EXERCISE DESCRIPTION:
Please copy each line below that contains the word "lowT".

Top of EXTRACTED ENTRIES

-- ==== Sys2Proof/Safety.lean ====
section
/-! DEFINITION. What counts as a run of the part. A command is admissible in a state when the part could take it there: an event
of the outside, of a timer or of the arbiter at any time, and an arrival only when it is in flight and no earlier arrival of its
channel is (notes/assumptions/1.md). A claim about every state covers every admissible run. -/

namespace Sys2Proof.Machine

/-- The units of the part (00_scope.md, Block overview). -/
inductive PartUnit where
  | energy
  | calendar
  | credit
  | code
  | switch
  | tamper
  | supervisor
  | settings
  | exchange
  | engine
  | report
  deriving DecidableEq, Repr

/-- Who sends an entry of each kind (11_journal_and_status_mirror.md, Journal entry kinds). -/
def eventSender : Event → PartUnit
  | .tamper .. => .tamper
  | .tamperCleared .. => .tamper
  | .code .. => .code
  | .lockout .. => .code
  | .credit .. => .credit
  | .emergency .. => .credit
  | .relay .. => .switch
  | .relayFault .. => .switch
  | .overLimit .. => .switch
  | .overVoltage .. => .supervisor
  | .sag .. => .supervisor
  | .backupLow .. => .supervisor
  | .time .. => .calendar
  | .tariff .. => .calendar
  | .service .. => .settings
  | .integrity .. => .settings
  | .power .. => .supervisor
  | .overflow .. => .report

/-- Who gives an answer of each result data (R185, R200). -/
def answerSender : ResultData → PartUnit
  | .none => .settings
  | .noneOfTamper => .tamper
  | .code .. => .code
  | .relay .. => .switch
  | .emergency .. => .credit
  | .setTime .. => .calendar
  | .tariffRefused .. => .calendar
  | .tariffAdopted .. => .calendar
  | .setting .. => .settings
  | .item _ => .settings
  | .clearTamper .. => .tamper
  | .target _ => .tamper
  | .testOk .. => .tamper
  | .testFailed .. => .tamper
  | .integrityTest _ => .tamper

/-- The unit that parks (R198). -/
def ParkingOwner.unit : ParkingOwner → PartUnit
  | .switch => .switch
  | .tamper => .tamper

/-- Who asks for a reason (R89). -/
def reasonSender : Reason → PartUnit
  | .credit => .credit
  | .overVoltage => .supervisor
  | .tamper => .tamper
  | .overLimit => .switch
  | .remote => .switch

/-- A channel: its sender, its receiver, and for a link action its slot, since actions on different slots carry no order
(R177). -/
structure ArrivalChannel where
  sender : PartUnit
  receiver : PartUnit
  slot : Nat
  deriving DecidableEq, Repr
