/-- R33 and R35 in COMMISSIONING: T becomes the target, the allowance is neither read nor changed, and the answer carries the requested
delta twice; a target equal to T sends nothing else. R34 and R35 in IN_SERVICE: the renewal, the three limits in their order, the
charge of the allowance and the applied set. R37: in HOLD the order is not taken; that one whose engine's HOLD entry is on its way is
not taken either is the model's choice of notes/assumptions/31.md. -/
def Obligations.TimeSetInCommissioningAndInService : Prop :=
  (∀ (s : State) (order : OrderId) (target : BitVec 32), s.supply.power = .hold ∨ .engineHoldEntry ∈ s.inFlight →
    exec (.setTime order target) s = .next { s with inFlight := s.inFlight.erase (.setTime order target) }) ∧
  (∀ (s : State) (order : OrderId) (target : BitVec 32) (d : Int), s.supply.power = .run → .engineHoldEntry ∉ s.inFlight →
    s.settings.service = .commissioning →
    d = (target.toNat : Int) - (s.calendar.t : Int) →
    (d = 0 → exec (.setTime order target) s = .next { s with
      inFlight := s.inFlight.erase (.setTime order target) ++ [.ownerAnswer order .ok (.setTime 0 0 s.calendar.allowance)] }) ∧
    (d ≠ 0 → ∃ t, exec (.setTime order target) s = .next t ∧ OnlyChanges [.calendar] s t ∧
      t.calendar = { s.calendar with
        t := target.toNat
        band := bandAt s.calendar.table target.toNat
        friendly := friendlyAt s.calendar.table target.toNat } ∧
      Sends (.setTime order target) s t ([.entryArrival ⟨target.toNat, .time s.calendar.t d⟩, .newTArrival] ++
        (if t.calendar.friendly = s.calendar.friendly then [] else [.friendlyFlagNews t.calendar.friendly]) ++
        [.ownerAnswer order .ok (.setTime d d s.calendar.allowance)]))) ∧
  (∀ (s : State) (order : OrderId) (target : BitVec 32) (requested d1 d2 applied : Int) (allowance day : Nat),
    s.supply.power = .run → .engineHoldEntry ∉ s.inFlight → s.settings.service = .inService → s.calendar.t ≤ 4294967295 →
    requested = (target.toNat : Int) - (s.calendar.t : Int) →
    (if s.calendar.allowanceDay < s.calendar.t / 86400 then allowance = 900 ∧ day = s.calendar.t / 86400
      else allowance = s.calendar.allowance ∧ day = s.calendar.allowanceDay) →
    d1 = max (-300) (min 300 requested) →
    d2 = max (-(allowance : Int)) (min (allowance : Int) d1) →
    applied = max (-(s.calendar.t : Int)) (min (4294967295 - (s.calendar.t : Int)) d2) →
    ∃ t, exec (.setTime order target) s = .next t ∧ OnlyChanges [.calendar] s t ∧
      (t.calendar.t : Int) = s.calendar.t + applied ∧ t.calendar.t ≤ 4294967295 ∧
      t.calendar.allowance + applied.natAbs = allowance ∧ t.calendar.allowanceDay = day ∧
      t.calendar.table = s.calendar.table ∧ t.calendar.adopted = s.calendar.adopted ∧
      (applied = 0 → t.calendar.band = s.calendar.band ∧ t.calendar.friendly = s.calendar.friendly ∧
        Sends (.setTime order target) s t [.ownerAnswer order .ok (.setTime requested 0 allowance)]) ∧
      (applied ≠ 0 → t.calendar.band = bandAt s.calendar.table t.calendar.t ∧
        t.calendar.friendly = friendlyAt s.calendar.table t.calendar.t ∧
        Sends (.setTime order target) s t ([.entryArrival ⟨t.calendar.t, .time s.calendar.t applied⟩, .newTArrival] ++
          (if t.calendar.friendly = s.calendar.friendly then [] else [.friendlyFlagNews t.calendar.friendly]) ++
          [.ownerAnswer order .ok (.setTime requested applied t.calendar.allowance)])))

/-- R39, R40, R188 and R32: an image of 256 bytes is refused with the first item that fails and the first element that fails it, and
changes nothing; where no item fails it is adopted whole, the table being the one that its bytes hold, and what stands then meets the
ranges of the table. R42 and R47: no adoption is made in HOLD; that an image is not taken either while the engine's HOLD entry is on its
way is the model's choice of notes/assumptions/31.md. -/
def Obligations.TariffImageRefusedOrAdopted : Prop :=
  ∀ (s : State) (order : OrderId) (image : List Byte), image.length = 256 →
    (s.supply.power = .hold ∨ .engineHoldEntry ∈ s.inFlight → exec (.tariffImageArrival order image) s = .next { s with
      inFlight := s.inFlight.erase (.tariffImageArrival order image) }) ∧
    (∀ item index, s.supply.power = .run → .engineHoldEntry ∉ s.inFlight → ItemFails image item index →
      (∀ j k, j < item ∨ (j = item ∧ k < index) → ¬ItemFails image j k) →
      exec (.tariffImageArrival order image) s = .next { s with
        inFlight := s.inFlight.erase (.tariffImageArrival order image) ++
          [.ownerAnswer order .badArgument (.tariffRefused item index)] }) ∧
    (s.supply.power = .run → .engineHoldEntry ∉ s.inFlight → (∀ j k, ¬ItemFails image j k) →
      ∃ t, exec (.tariffImageArrival order image) s = .next t ∧ OnlyChanges [.calendar] s t ∧
      TableRead image t.calendar.table ∧ TariffInRange t.calendar.table ∧
      t.calendar = { s.calendar with
        table := t.calendar.table
        adopted := true
        band := bandAt t.calendar.table s.calendar.t
        friendly := friendlyAt t.calendar.table s.calendar.t } ∧
      Sends (.tariffImageArrival order image) s t
        [.newTableArrival (if t.calendar.friendly = s.calendar.friendly then none else some t.calendar.friendly),
          .entryArrival ⟨s.calendar.t, .tariff t.calendar.band t.calendar.friendly⟩,
          .ownerAnswer order .ok (.tariffAdopted t.calendar.band t.calendar.friendly)])


/-! ### Credit Unit -/

/-- R51: the four conditions of the credit state. -/
def Obligations.CreditStateConditions : Prop :=
  ∀ (c : Int) (em : Bool) (lowT ec : Nat),
    (creditStateOf c em lowT ec = .normal ↔ (lowT : Int) < c) ∧
    (creditStateOf c em lowT ec = .low ↔ 0 < c ∧ c ≤ (lowT : Int)) ∧
    (creditStateOf c em lowT ec = .emergency ↔ c ≤ 0 ∧ em = true ∧ -(ec : Int) < c) ∧
    (creditStateOf c em lowT ec = .exhausted ↔ c ≤ 0 ∧ (em = false ∨ c ≤ -(ec : Int)))

/-- R43, R45, R51, R52: the energy charge of a block result, with the debt floor and the evaluation; a charge of 0 leaves all but
the remainder.
That a charge of 0 is not evaluated is notes/assumptions/28.md. -/
def Obligations.BlockResultCharged : Prop :=
  ∀ (s : State) (r : BlockResult) (sum due : Nat),
    sum = r.billed * s.calendar.table.rates[s.calendar.band] + s.credit.q → due = sum / 1000000000 →
    (due = 0 → exec (.creditBlockResult r) s = .next { s with
      credit := { s.credit with q := sum }, inFlight := s.inFlight.erase (.creditBlockResult r) }) ∧
    (0 < due → -(s.calendar.table.df : Int) ≤ s.credit.c - due →
      ∃ t sent, exec (.creditBlockResult r) s = .next t ∧ OnlyChanges [.credit, .exchange] s t ∧
        Sends (.creditBlockResult r) s t sent ∧
        CreditEvaluated .block { s.credit with q := sum % 1000000000, c := s.credit.c - due } s t sent) ∧
    (0 < due → s.credit.c - due < -(s.calendar.table.df : Int) →
      ∃ t sent, exec (.creditBlockResult r) s = .next t ∧ OnlyChanges [.credit, .exchange] s t ∧
        Sends (.creditBlockResult r) s t sent ∧
        CreditEvaluated .block { s.credit with
          q := sum % 1000000000
          c := -(s.calendar.table.df : Int)
          b := s.credit.b + BitVec.ofInt 64 (-(s.calendar.table.df : Int) - (s.credit.c - due)) } s t sent)

/-- R46, at a delivered second and at a new T: no hour crossed charges nothing; the hours crossed are one lump taken by R45.
A lump of 0 is evaluated all the same (notes/assumptions/28.md); that a new T is taken in HOLD too is the model's choice of
notes/assumptions/46.md. -/
def Obligations.HourRuleCharges : Prop :=
  ∀ (s : State) (c : Instr) (hour : Nat) (lump : Int), (c = .creditSecond ∨ c = .newTArrival) → hour = s.calendar.t / 3600 →
    lump = ((hour : Int) - s.credit.hLast) * s.calendar.table.sc →
    (hour ≤ s.credit.hLast → exec c s = .next { s with inFlight := s.inFlight.erase c }) ∧
    (s.credit.hLast < hour → -(s.calendar.table.df : Int) ≤ s.credit.c - lump →
      ∃ t sent, exec c s = .next t ∧ OnlyChanges [.credit, .exchange] s t ∧ Sends c s t sent ∧
        CreditEvaluated .hour { s.credit with hLast := hour, c := s.credit.c - lump } s t sent) ∧
    (s.credit.hLast < hour → s.credit.c - lump < -(s.calendar.table.df : Int) →
      ∃ t sent, exec c s = .next t ∧ OnlyChanges [.credit, .exchange] s t ∧ Sends c s t sent ∧
        CreditEvaluated .hour { s.credit with
          hLast := hour
          c := -(s.calendar.table.df : Int)
          b := s.credit.b + BitVec.ofInt 64 (-(s.calendar.table.df : Int) - (s.credit.c - lump)) } s t sent)

/-- R53: a draw is accepted in LOW or EXHAUSTED with the right unused and C above minus EC; every other order is refused with
nothing changed. That an order in flight at the HOLD entry is taken in HOLD as in RUN is the model's choice of
notes/assumptions/31.md. -/
def Obligations.EmergencyDrawn : Prop :=
  ∀ (s : State) (order : OrderId) (ok : Prop),
    (ok ↔ (s.credit.state = .low ∨ s.credit.state = .exhausted) ∧ s.credit.ea = true ∧
      -(s.calendar.table.ec : Int) < s.credit.c) →
    (ok → ∃ t sent, exec (.emergency order) s = .next t ∧ OnlyChanges [.credit, .exchange] s t ∧
      Sends (.emergency order) s t (.entryArrival ⟨s.calendar.t, .emergency s.credit.c s.calendar.table.ec⟩ :: sent ++
        [.ownerAnswer order .ok (.emergency t.credit.state false true s.credit.c)]) ∧
      CreditEvaluated .emergency { s.credit with em := true, ea := false } s t sent) ∧
    (¬ok → exec (.emergency order) s = .next { s with
      inFlight := s.inFlight.erase (.emergency order) ++
        [.ownerAnswer order .wrongState (.emergency s.credit.state s.credit.ea s.credit.em s.credit.c)] })

/-- R55, R56, R77, R78 for the evaluation that waits: over the cap nothing but the evaluation changes; else the balance rises, an
emergency ends where it rises above 0, the serial is recorded and the answer carries the balance. R82: what recording a serial makes of
an ordered history, here and wherever a code is accepted.
That the evaluation waits in the unit, and ends with its record, its entry and its answer in the step of the request, is the model's
choice of notes/assumptions/16.md. -/
def Obligations.TopUpTaken : Prop :=
  ∀ (s : State) (amount : Nat) (ev : Evaluation) (sum : Int), s.code.evaluation = some ev →
    sum = s.credit.c + amount * 1000 →
    (10000000000 < sum → exec (.topUpRequest amount) s = .next { s with
      code := { s.code with evaluation := none }
      inFlight := s.inFlight.erase (.topUpRequest amount) ++ [.ownerAnswer ev.order .ok (.code .overCap ev.cls ev.serial
        ev.amount s.credit.c (lockoutRemaining s.code.lockoutEnd s.calendar.t))] }) ∧
    (HistoryOrdered s.code → SerialRecorded s.code ev.serial (s.code.record ev.serial)) ∧
    (sum ≤ 10000000000 → ∃ t sent, exec (.topUpRequest amount) s = .next t ∧ OnlyChanges [.credit, .exchange, .code] s t ∧
      t.code = { s.code.record ev.serial with failures := 0, evaluation := none } ∧ t.credit.c = sum ∧
      Sends (.topUpRequest amount) s t (sent ++ [.entryArrival ⟨s.calendar.t, .code ev.cls ev.serial ev.amount⟩,
        .ownerAnswer ev.order .ok (.code .accepted ev.cls ev.serial ev.amount sum
          (lockoutRemaining s.code.lockoutEnd s.calendar.t))]) ∧
      CreditEvaluated .topUp { s.credit with
        c := sum
        em := s.credit.em && !decide (0 < sum)
        ea := s.credit.ea || (s.credit.em && decide (0 < sum)) } s t sent)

Bottom of EXTRACTED ENTRIES

RESPONSE AREA:
  ∀ (c : Int) (em : Bool) (lowT ec : Nat),
    (creditStateOf c em lowT ec = .normal ↔ (lowT : Int) < c) ∧
    (creditStateOf c em lowT ec = .low ↔ 0 < c ∧ c ≤ (lowT : Int)) ∧
    (creditStateOf c em lowT ec = .emergency ↔ c ≤ 0 ∧ em = true ∧ -(ec : Int) < c) ∧
    (creditStateOf c em lowT ec = .exhausted ↔ c ≤ 0 ∧ (em = false ∨ c ≤ -(ec : Int)))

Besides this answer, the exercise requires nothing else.